Predicting neurological outcome at ICU discharge

Objective To test whether vital signs and lab measurements from the first two days of admission in an intensive care unit (ICU) are predictive of the neurological outcome at discharge.

Methods I used data from patients in the MIMIC database with a diagnosis of traumatic brain injury and motor Glasgow Coma Scale (mGCS) recorded. Data included static, vital signs, and lab measurements from the first two days in the ICU. Motor GCS is used as a proxy to quantify neurological outcomes. This is mapped from a scale of 1 – 6: (i) 1, no response; (ii) 2, abnormal extension; (iii) 3, abnormal flexion; (iv) 4, flex to withdraw from pain; (v) 5, moves to localized pain; (vi) and 6, obeys command. We performed a binary classification task between the non-command following (1,2,3,4,5) vs command following (6) because this provides information about which patients could attain command following at discharge.
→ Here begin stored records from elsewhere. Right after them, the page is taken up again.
-- ==== Sys2Proof/Machine/Matrix.lean ====
section
/-! DEFINITION. The matrix array: commands at issue, their start checks, microprogram routines, and the sampling and landing of
passes, blocks, steps and operand buffers (09_matrix.md R221 to R245). -/

namespace Sys2Proof.Machine

/-! Formats (R221, R222). -/

/-- Element width in bits of a PFMT code; LQ2 weights come 8 to a 16-bit index. -/
def pfmtWidth : Nat → Nat
  | 1 => 32
  | 2 => 16
  | 3 => 16
  | 6 => 4
  | 8 => 16
  | 11 => 1
  | 12 => 32
  | _ => 8

/-- The floating-point format of a PFMT code. -/
def pfmtFmt : Nat → Fmt
  | 2 => bf16
  | 3 => fp16
  | 4 => e4m3
  | 7 => e4m3
  | 5 => e5m2
  | 6 => e2m1
  | _ => fp32

/-- K and pass class of an accepted format pair (R221). -/
def formatPair (bin : Bool) (fa fb : Nat) : Option (Nat × Nat) :=
  let f8 := fun f => f == 4 || f == 5 || f == 7
  if bin then (if fa = 11 ∧ fb = 11 then some (1024, 36) else none)
  else if f8 fa && f8 fb then some (128, 32)
  else if fa = 9 ∧ fb = 9 then some (128, 32)
  else if fa = 2 ∧ fb = 2 then some (64, 33)
  else if fa = 3 ∧ fb = 3 then some (64, 33)
  else if fa = 6 ∧ fb = 6 then some (256, 34)
  else if (fa = 4 ∨ fa = 7) ∧ fb = 8 then some (128, 35)
  else none

/-- The block size of a pair, `none` where its blocks raise FMTMIS (R222). -/
def blockSize (fa ba fb bb : Nat) : Option Nat :=
  if fa = 9 ∨ fa = 11 then (if ba = 0 ∧ bb = 0 then some 32 else none)
  else if fb = 8 then (if (ba = 0 ∨ ba = 2) ∧ (bb = 0 ∨ bb = 2) then some 32 else none)
  else if ba = 0 ∧ bb = 0 then some 32
  else if ba ≠ 0 ∧ bb ≠ 0 ∧ ba ≠ bb then none
  else some (8 * 2 ^ max ba bb)

/-- A scaled operand (R222). -/
def isScaled (f b : Nat) : Bool := f == 7 || f == 8 || b != 0

/-! Descriptors (R225, R226). -/

def dRow16 (w0 : Word) : Nat := field w0 54 1
def dCol (w0 : Word) : Nat := field w0 44 10
def dRot (w0 : Word) : Nat := field w0 40 4
def dBase (w0 : Word) : Nat := field w0 0 40
def dSoff (w1 : Word) : Nat := field w1 44 20
def dTp (w1 : Word) : Nat := field w1 20 24
def dRp (w1 : Word) : Nat := field w1 0 20

/-- Address of row `r`. -/
def rowAddr (w0 w1 : Word) (r : Nat) : Nat := dBase w0 + r % 32 * dRp w1 + r / 32 * dTp w1

/-- Address of the scales of row `r`. -/
def scaleAddr (w0 w1 : Word) (r : Nat) : Nat := dBase w0 + 16 * dSoff w1 + 16 * (r % 32) + 512 * (r / 32)

/-- The operand buffer `i` of a core's spire. -/
def State.obuf (s : State) (k i : Nat) : OpBuf := (s.spire (k / 2)).ob.getD i OpBuf.zero

/-- Format and BLK of an operand, a descriptor's from the granule of row 0 (R224, R226). -/
def State.mxFmt (s : State) (k : Nat) : MxSrc → Nat × Nat
  | .none => (0, 0)
  | .ob i => ((s.obuf k i).fmt, (s.obuf k i).blk)
  | .desc w0 _ => match (s.launchOf k).window (dBase w0) 1 with
    | some w => if isPad w.flat then s.granule w.flat else (0, 0)
    | none => (0, 0)

/-- True where the descriptor's row 0 lies in the cupola scratchpad. -/
def State.mxCup (s : State) (k : Nat) : MxSrc → Bool
  | .desc w0 _ => match (s.launchOf k).window (dBase w0) 1 with
    | some w => w.unit == 8
    | none => false
  | _ => false

/-- A matrix engine fault (R233). -/
def mxTrap (cause a : Nat) : Trap := Trap.mk' cause akLoad (BitVec.ofNat 64 a)

/-- Units and ranges of a descriptor: rows of `bytes` bytes, and 16 scale bytes a row where `scaled` (R226). -/
def State.mxRange (s : State) (k : Nat) (x : MxSrc) (rows bytes : Nat) (near8 dst scaled : Bool) : Option Trap :=
  match x with
  | .desc w0 w1 =>
    let c := s.core k
    let base := dBase w0
    match (s.launchOf k).window base 1 with
    | none => some (mxTrap 12 base)
    | some w =>
      let lsp := c.f.task.lsp
      let ok := (w.unit == 0 && w.own lsp) || (near8 && w.unit == 8 && w.tower == lsp / 128 && w.cupola == lsp / 16 % 8)
      let size := if w.unit = 8 then (s.launchOf k).zcup else unitSize w.unit
      let bad (a n : Nat) : Option Trap :=
        let off := a - base + w.off
        if size ≤ off then some (mxTrap 12 a)
        else if size < off + n then some (mxTrap 12 (a + (size - off)))
        else if dst && w.unit == 0 && c.inFrames off n then some (mxTrap 12 (if off < c.frameBase then a + (c.frameBase - off) else a))
        else none
      if !ok then some (mxTrap 12 base)
      else match (List.range rows).findSome? fun r => bad (rowAddr w0 w1 r) bytes with
        | some t => some t
        | none => if scaled then (List.range rows).findSome? fun r => bad (scaleAddr w0 w1 r) 16 else none
  | _ => none

/-- BASE, RP and TP are multiples of `n` (R226). -/
def mxAlign (x : MxSrc) (n : Nat) : Option Trap :=
  match x with
  | .desc w0 w1 => if dBase w0 % n = 0 ∧ dRp w1 % n = 0 ∧ dTp w1 % n = 0 then none else some (mxTrap 14 (dBase w0))
  | _ => none

/-- Rows that touch granules of different FMT or BLK (R226). -/
def State.mxMixed (s : State) (k : Nat) (x : MxSrc) (rows bytes : Nat) : Option Trap :=
  match x with
  | .desc w0 w1 =>
    match (s.launchOf k).window (dBase w0) 1 with
    | none => none
    | some w =>
      let f := s.granule w.flat
      (List.range rows).findSome? fun r =>
        let a := rowAddr w0 w1 r
        let fl := w.flat + (a - dBase w0)
        (List.range ((fl + bytes - 1) / 4096 - fl / 4096 + 1)).findSome? fun i =>
          if s.granule (fl + i * 4096) = f then none else some (mxTrap 16 a)
  | _ => none

/-! Runs: shapes and timing (R223, R227). -/

/-- Row blocks. -/
def MxRun.mb (r : MxRun) : Nat := cdiv r.m 32
/-- Column blocks. -/
def MxRun.nb (r : MxRun) : Nat := cdiv r.n 32
/-- Rows of row block `i`. -/
def MxRun.rowsIn (r : MxRun) (i : Nat) : Nat := min 32 (r.m - 32 * i)
/-- Columns of column block `i`. -/
def MxRun.colsIn (r : MxRun) (i : Nat) : Nat := min 32 (r.n - 32 * i)
/-- Row block and column block of pass or block `q` (R229). -/
def MxRun.blockOf (r : MxRun) (q : Nat) : Nat × Nat := (q % r.mb, q / r.mb)
/-- Row and column block of step `q` (R236). -/
def MxRun.stepOf (r : MxRun) (q : Nat) : Nat × Nat := (q % r.m, q / r.m)

/-- The timing class of a run (R228). -/
def MxRun.cls (r : MxRun) : Nat :=
  match r.op with
  | 1 => ((formatPair false r.fa r.fb).getD (128, 32)).2
  | 2 => 36
  | 3 => 37
  | 4 => if r.cup then 45 else 38
  | 5 => 39
  | _ => if r.cup then 44 else 40

/-- Width in bits of an `mrd` or `mwr` type (R236). -/
def mrdWidth : Nat → Nat
  | 0 => 32
  | 1 => 16
  | 2 => 16
  | 3 => 8
  | 4 => 8
  | 5 => 4
  | 8 => 8
  | 9 => 16
  | _ => 32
We evaluate using recall, precision, and f1-score on three models: logistic regression, random forest, and XGBoost

Results The best f1 score of 0.66 was achieved on both logistic regression and XGBoost. The best average recall of 0.69 was attained using logistic regression, and the best average precision of 0.66 on XGBoost. Additionally, I found seven features that were deemed important across all models used.

Conclusion Results show that predicting the neurological outcome is a challenging task. This work has shown that using only static, vital signs, and lab measurements from the first two days in the ICU, we achieve an f1 score of 0.66. Future work could involve using more information such as drugs administered and exploring other ways to deal with missing values to retain more variables.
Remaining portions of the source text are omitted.